• How to complete this task
Repeat exactly the lines from the first line of the records through the line containing "is beyond the", and nothing more.

• Excerpted records
----------------
-- ==== Sys2Proof/Machine/Objects.lean ====
section
/-! DEFINITION. Barrier objects and the barrier unit of their home (R268 to R271, R275 to R279, R286, R502): what it does with a request, whichever core
of whichever package sends it, and the requests of this package to the units of others (R19). -/

namespace Sys2Proof.Machine

/-- Fibres of a workgroup woken in place (R260). -/
def State.wakeWg (s : State) (key : Nat) (p : Fibre → Bool) (g : Fibre → Fibre) : State :=
  s.updWg key (fun w => w.wake s.tide.toNat p g)

/-! Objects (R268, R269). -/

structure BarObj where
  expected : Nat
  arrived : Nat
  phase : Nat
  scope : Nat
  live : Bool
  valid : Bool
  initCore : Nat
  owner : Nat
  waiters : Nat
  refs : Nat
  deriving DecidableEq, Repr

/-- The physical address of a byte of a launch's barrier table, where its page translates for the barrier unit (R268). -/
def State.tablePa (s : State) (l : Launch) (byte : Nat) : Option TablePlace :=
  match s.translate l.space ((l.barrierBase + byte) % 2 ^ 64) with
  | .ok (pa, leaf) => some { pa := pa, comp := (attrOf leaf pa).comp, prio := (attrOf leaf pa).prio }
  | .error _ => none

/-- Where the entries of a handle's object lie: the header and the eight of a bitmap, none for one that the handle does not name, that is beyond the
table, or whose page does not translate (R268). -/
def State.entriesOf (s : State) (l : Launch) (h : Nat) : List (Option TablePlace) :=
  (List.range 9).map (fun i => if h / 2 ^ 20 = 0 ∧ h + i < l.barrierEntries then s.tablePa l (64 * (h + i)) else none)

/-- The header's place. -/
def headerOf (e : List (Option TablePlace)) : Option TablePlace := (e[0]?).bind id

/-- The entries of an object of a scope are there for the unit: the header, and for `.WG` the bitmap (cause 5 otherwise, R286). -/
def reached (e : List (Option TablePlace)) (scope : Nat) : Bool := (e.take (if scope = 0 then 9 else 1)).all (fun p => p.isSome)

/-- Bytes written from a place of a table on, by the unit at its home. -/
def State.tablePut (s : State) (p : TablePlace) (pa : Nat) (bytes : List Byte) : State := s.homeWrite .other p.comp (cellsOf pa bytes) false p.prio

def State.objRead (s : State) (e : List (Option TablePlace)) : Option BarObj :=
  (headerOf e).map fun p =>
    let w (i : Nat) : Nat := s.mem.readN (p.pa + 4 * i) 4
    { expected := w 0, arrived := w 1, phase := w 2, scope := w 3 % 8, live := (w 3 / 8) % 2 = 1, valid := (w 3 / 16) % 2 = 1,
      initCore := bitsOf (w 3) 8 10, owner := w 4, waiters := w 5, refs := w 6 }

def State.objWrite (s : State) (e : List (Option TablePlace)) (o : BarObj) : State :=
  match headerOf e with
  | none => s
  | some p =>
    let flags := o.scope + (if o.live then 8 else 0) + (if o.valid then 16 else 0) + o.initCore * 256
    s.tablePut p p.pa (bytesOf 4 o.expected ++ bytesOf 4 o.arrived ++ bytesOf 4 o.phase ++ bytesOf 4 flags ++
      bytesOf 4 o.owner ++ bytesOf 4 o.waiters ++ bytesOf 4 o.refs ++ List.replicate 36 0)

/-- The entry of a `.WG` object's bitmap that holds the arrival bit of a fibre, and the address of the bit's byte. -/
def bitPlace (e : List (Option TablePlace)) (i : Nat) : Option (TablePlace × Nat) :=
  ((e[1 + i / 512]?).bind id).map (fun p => (p, p.pa + i % 512 / 8))

def State.bitRead (s : State) (e : List (Option TablePlace)) (i : Nat) : Bool :=
  match bitPlace e i with
  | some (_, pa) => (Sparse.get 0 s.mem pa).toNat.testBit (i % 8)
  | none => false

def State.bitSet (s : State) (e : List (Option TablePlace)) (i : Nat) : State :=
  match bitPlace e i with
  | some (p, pa) => s.tablePut p pa [Sparse.get 0 s.mem pa ||| BitVec.ofNat 8 (2 ^ (i % 8))]
  | none => s

/-- The bitmap of a `.WG` object cleared. -/
def State.bitsClear (s : State) (e : List (Option TablePlace)) : State :=
  (e.drop 1).foldl (fun t p => match p with
    | some p => t.tablePut p p.pa (List.replicate 64 0)
    | none => t) s

/-! Scopes (R19, R220). -/

/-- A core is in a scope relative to another of the same package. -/
def covers (scope a b : Nat) : Bool :=
  match scope with
  | 0 => decide (a = b)
  | 1 => decide (a / 4 = b / 4)
  | 2 => decide (a / 48 = b / 48)
  | 3 => decide (a / 192 = b / 192)
  | _ => true

/-- The package of the core that initialised an object. -/
def State.objPackage (s : State) (e : List (Option TablePlace)) : Nat :=
  match headerOf e with
  | none => Config.package
  | some p => match Sparse.get 0 s.barrierHosts p.pa with | 0 => Config.package | n => n - 1

/-- The asking core is in an object's scope relative to the initiating core; only `.POD` and `.SYS` reach another package. -/
def State.inScope (s : State) (a : BarrierAsk) (e : List (Option TablePlace)) (o : BarObj) : Bool :=
  if a.package = s.objPackage e then covers o.scope a.core o.initCore else decide (o.scope ≥ 5)

/-! Phases (R271, R272). -/

/-- Fibres of this package that wait on an object return with a status; with status 1 each return performs `PHASE.ACQ` (R272, R277), for those of a
saved workgroup when it is restored (R399). -/
def State.wokenHere (s : State) (header : Nat) (status : Bool) (scope : Nat) : State :=
  let who (x : Fibre) : Bool := decide (x.wait = .barrier) && decide (x.waitLine = some ⟨0, 0, header / 64⟩)
  s.wgs.foldl (fun t w =>
    if w.fibres.any who then
      let t1 := t.wakeWg w.key who (fun x => (x.setPred x.waitDst status).next)
      if status && decide (w.preempt ≠ .saved) then t1.acquire w.core scope else t1
    else t) s

/-- Every fibre that waits on an object wakes: those of other packages are told through the port of its line (R19). -/
def State.barWake (s : State) (e : List (Option TablePlace)) (status : Bool) (scope : Nat) : State :=
  match headerOf e with
  | none => s
  | some ⟨pa, _, _⟩ =>
    let far := distinct ((s.farWaiters.filter (fun x => x.1 = pa)).map (fun x => x.2))
    far.foldl (fun t p => t.queueFlit (pa / 128 % 32) 2 (.woken p pa status scope))
      { s.wokenHere pa status scope with farWaiters := s.farWaiters.filter (fun x => x.1 ≠ pa) }

/-- A phase completes (R271). -/
def State.phaseComplete (s : State) (e : List (Option TablePlace)) (o : BarObj) : State :=
  let s1 := s.objWrite e { o with phase := (o.phase + 1) % 2 ^ 32, arrived := 0, waiters := 0 }
  let s2 := if o.scope = 0 then s1.bitsClear e else s1
  s2.barWake e true o.scope

/-- The condition of R271 for the open phase; `living` are the live fibres of the owner workgroup. -/
def State.phaseFull (s : State) (e : List (Option TablePlace)) (o : BarObj) (living : List Nat) : Bool :=
  if o.live then !living.isEmpty && living.all (s.bitRead e) else decide (o.arrived = o.expected)

/-! The unit. -/

/-- Fibres of a request wait on its object from now; those of another package are noted. -/
def State.barWaits (s : State) (a : BarrierAsk) (e : List (Option TablePlace)) (o : BarObj) (n : Nat) : State :=
  if n = 0 then s
  else
    let t := s.objWrite e { o with waiters := o.waiters + n }
    match headerOf e with
    | some p => if a.package = Config.package then t else { t with farWaiters := t.farWaiters ++ [(p.pa, a.package)] }
    | none => t

/-- An arrival (R276, R502): its checks in the order of R286, then the count; each fibre of a `.WG` object sets its bit. -/
def State.unitArrive (s : State) (a : BarrierAsk) (e : List (Option TablePlace)) : BarrierAnswer × State :=
  let all := a.lanes.map (fun x => x.fibre)
  match s.objRead e with
  | none => (.failed 5 all 0 none, s)
  | some o =>
    let scope := some (if o.valid then o.scope else 0)
    if o.valid && !reached e o.scope then (.failed 5 all o.phase none, s)
    else if !o.valid then (.failed 2 all o.phase scope, s)
    else if o.scope = 0 ∧ o.owner ≠ a.wgid then (.failed 3 all o.phase scope, s)
    else if !s.inScope a e o then (.failed 4 all o.phase scope, s)
    else if o.scope + 1 > a.scopeDone then (.again o.scope, s)
    else
      let twice := if o.scope = 0 then all.filter (s.bitRead e) else []
      if !twice.isEmpty then (.failed 6 twice o.phase scope, s)
      else
        let total := a.lanes.foldl (fun n x => n + x.value) 0
        if !o.live && decide (o.arrived + total > o.expected) then (.failed 7 all o.phase scope, s)
        else if a.op = .arriveCount && o.live then (.failed 10 all o.phase scope, s)
        else
          let o1 := { o with arrived := o.arrived + total }
          let s1 := s.objWrite e o1
          let s2 := if o.scope = 0 then all.foldl (fun t i => t.bitSet e i) s1 else s1
          if s2.phaseFull e o1 a.living then (.token o.phase o.scope true, s2.phaseComplete e o1)
          else (.token o.phase o.scope false, if a.op = .arriveWait then s2.barWaits a e o1 all.length else s2)

/-- The initialisation of one lane (R275). -/
def State.unitInit (a : BarrierAsk) (s : State) (x : BarrierLane) : State :=
  match s.objRead x.entries, headerOf x.entries with
  | some o, some ⟨pa, _, _⟩ =>
    let t := s.objWrite x.entries { o with expected := if a.live then 0 else x.value, arrived := 0, scope := a.scope, live := a.live, valid := true,
                                           initCore := a.core, owner := a.wgid }
    let u : State := { t with barrierHosts := Sparse.set 0 t.barrierHosts pa (if a.package = Config.package then 0 else a.package + 1) }
    if a.scope = 0 then u.bitsClear x.entries else u
  | _, _ => s

/-- The invalidation of one lane (R278). -/
def State.unitInvalidate (s : State) (x : BarrierLane) : State :=
  match s.objRead x.entries with
  | none => s
  | some o =>
    if !o.valid then s
    else
      let t := s.objWrite x.entries { o with valid := false, arrived := 0, waiters := 0 }
      (if o.scope = 0 then t.bitsClear x.entries else t).barWake x.entries false 0

/-- Lanes that an initialisation or invalidation fails for: cause 5, then busy (R275, R278, R286). Nothing changes where one does. -/
def State.unitChange (s : State) (a : BarrierAsk) (bad busy : BarrierLane → Bool) (good : BarrierAnswer) (change : State → State) : BarrierAnswer × State :=
  match a.lanes.filter bad, a.lanes.filter busy with
  | x :: t, _ => (.failed 5 ((x :: t).map (fun y => y.fibre)) 0 none, s)
  | [], x :: t => (.failed 1 ((x :: t).map (fun y => y.fibre)) (((s.objRead x.entries).map (fun o => o.phase)).getD 0) none, s)
  | [], [] => (good, change s)

/-- The word of `BQRY` (R279). -/
def queryWord (o : BarObj) (sel : Nat) : Word :=
  BitVec.ofNat 32 (match sel with
    | 0 => o.phase
    | 1 => o.arrived
    | 2 => o.expected
    | _ => (if o.valid then 1 else 0) + (if o.live then 2 else 0) + o.scope * 4 + min o.waiters (2 ^ 24 - 1) * 256)

/-- What the unit of an object's home does with a request, and what it answers (R270, R275 to R279). -/
def State.unit (s : State) (a : BarrierAsk) : BarrierAnswer × State :=
  let e := ((a.lanes.head?).map (fun x => x.entries)).getD []
  let all := a.lanes.map (fun x => x.fibre)
  let initBad (x : BarrierLane) : Bool := !reached x.entries a.scope || (headerOf x.entries).isNone
  let initBusy (x : BarrierLane) : Bool := (s.objRead x.entries).any (fun o => o.waiters > 0 ∨ o.refs > 0)
  let goneBad (x : BarrierLane) : Bool := match s.objRead x.entries with | none => true | some o => o.valid && !reached x.entries o.scope
  let goneBusy (x : BarrierLane) : Bool := (s.objRead x.entries).any (fun o => o.valid && decide (o.refs > 0))
  let widest := a.lanes.foldl (fun m x => max m (((s.objRead x.entries).map (fun o => if o.valid then o.scope else 0)).getD 0)) 0
  match a.op with
  | .init => s.unitChange a initBad initBusy .done (fun t => a.lanes.foldl (State.unitInit a) t)
  | .mayInit => s.unitChange a initBad initBusy .clear id
  | .invalidate => s.unitChange a goneBad goneBusy (.scope widest) (fun t => a.lanes.foldl State.unitInvalidate t)
  | .mayInvalidate => s.unitChange a goneBad goneBusy .clear id
  | .arrive | .arriveCount | .arriveWait => s.unitArrive a e
  | .scope => (.scope (match s.objRead e with | some o => if o.valid then o.scope else 0 | none => 0), s)
  | .query =>
    match s.objRead e with
    | none => (.failed 5 all 0 none, s)
    | some o =>
      if o.valid && !reached e o.scope then (.failed 5 all o.phase none, s)
      else (.word (queryWord o a.select).toNat (if o.valid then o.scope else 0), s)
  | .await =>
    match s.objRead e with
    | none => (.failed 5 all 0 none, s)
    | some o =>
      let scope := some (if o.valid then o.scope else 0)
      if o.valid && !reached e o.scope then (.failed 5 all o.phase none, s)
      else if o.scope = 0 ∧ o.owner ≠ a.wgid then (.failed 3 all o.phase scope, s)
      else if !s.inScope a e o then (.failed 4 all o.phase scope, s)
      else if !o.valid then (.invalid, s)
      else
        let back := (a.lanes.filter (fun x => x.value ≠ o.phase)).map (fun x => x.fibre)
        (.waits back o.phase o.scope, s.barWaits a e o (all.length - back.length))
  | .refer up => (.done, match s.objRead e with
    | some o => s.objWrite e { o with refs := if up then o.refs + 1 else o.refs - 1 }
    | none => s)
  | .living => (.done, match s.objRead e with
    | some o => if o.valid && o.live && decide (o.owner = a.wgid) && decide (o.scope = 0) && s.phaseFull e o a.living then s.phaseComplete e o else s
    | none => s)

/-! Units of other packages (R19, R270). -/

/-- The request to a barrier unit that another package has of this one's. -/
def Request.barrier? (q : Request) : Option BarrierRequest :=
  match q.kind with
  | .barrier r => some r
  | _ => none

/-- Requests of a workgroup to the barrier unit are not answered. -/
def State.barrierAsked (s : State) (key : Nat) : Bool :=
  s.barrierQ.any (fun r => r.wg = key) || s.requests.any (fun q => q.barrier?.any (fun r => r.wg = key))

/-- The package whose unit serves a lane's object: the home of its header; this one where no header is reached. -/
def laneHome (x : BarrierLane) : Nat :=
  match headerOf x.entries with
  | some p => if farHome p.pa then paPackage p.pa else Config.package
  | none => Config.package

/-- A request sent to another package's unit, on the port of the first lane's header. -/
def State.askUnit (s : State) (kind : RequestKind) (a : BarrierAsk) : State :=
  let line := ((a.lanes.head?.bind (fun x => headerOf x.entries)).map (fun p => p.pa / 128)).getD 0
  s.sendRequest kind line 0 (fun tag => .barrier tag a)

/-- What a unit is told and does at once, here or on another package, and only acknowledges. -/
def State.tellUnit (s : State) (a : BarrierAsk) : State :=
  if a.lanes.any (fun x => laneHome x ≠ Config.package) then s.askUnit .notice a else (s.unit a).2

/-- References of an engine operation to the object of a handle, one more or one less (R269, R309). -/
def State.objRefs (s : State) (l : Launch) (h : Nat) (up : Bool) : State :=
  s.tellUnit { op := .refer up, package := Config.package, core := 0, wgid := 0, lanes := [{ fibre := 0, entries := s.entriesOf l h }] }

/-- Live-mode objects of a workgroup looked at again after a fibre has ended (R271): those of its table here, and those that it has initialised on other
packages. -/
def State.liveRecheck (s : State) (key : Nat) : State :=
  match s.wg? key with
  | none => s
  | some w =>
    match s.launch? w.launch with
    | none => s
    | some l =>
      (List.range l.barrierEntries).foldl (fun t h =>
        let x : BarrierLane := { fibre := 0, entries := t.entriesOf l h }
        if decide (laneHome x ≠ Config.package) && !w.liveFar.contains h then t
        else t.tellUnit { op := .living, package := Config.package, core := w.core, wgid := w.wgid, lanes := [x]
                          living := w.fibres.map (fun y => y.index) }) s

end Sys2Proof.Machine
end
----------------
• Exercise response
-- ==== Sys2Proof/Machine/Objects.lean ====
section
/-! DEFINITION. Barrier objects and the barrier unit of their home (R268 to R271, R275 to R279, R286, R502): what it does with a request, whichever core
of whichever package sends it, and the requests of this package to the units of others (R19). -/

namespace Sys2Proof.Machine

/-- Fibres of a workgroup woken in place (R260). -/
def State.wakeWg (s : State) (key : Nat) (p : Fibre → Bool) (g : Fibre → Fibre) : State :=
  s.updWg key (fun w => w.wake s.tide.toNat p g)

/-! Objects (R268, R269). -/

structure BarObj where
  expected : Nat
  arrived : Nat
  phase : Nat
  scope : Nat
  live : Bool
  valid : Bool
  initCore : Nat
  owner : Nat
  waiters : Nat
  refs : Nat
  deriving DecidableEq, Repr

/-- The physical address of a byte of a launch's barrier table, where its page translates for the barrier unit (R268). -/
def State.tablePa (s : State) (l : Launch) (byte : Nat) : Option TablePlace :=
  match s.translate l.space ((l.barrierBase + byte) % 2 ^ 64) with
  | .ok (pa, leaf) => some { pa := pa, comp := (attrOf leaf pa).comp, prio := (attrOf leaf pa).prio }
  | .error _ => none

/-- Where the entries of a handle's object lie: the header and the eight of a bitmap, none for one that the handle does not name, that is beyond the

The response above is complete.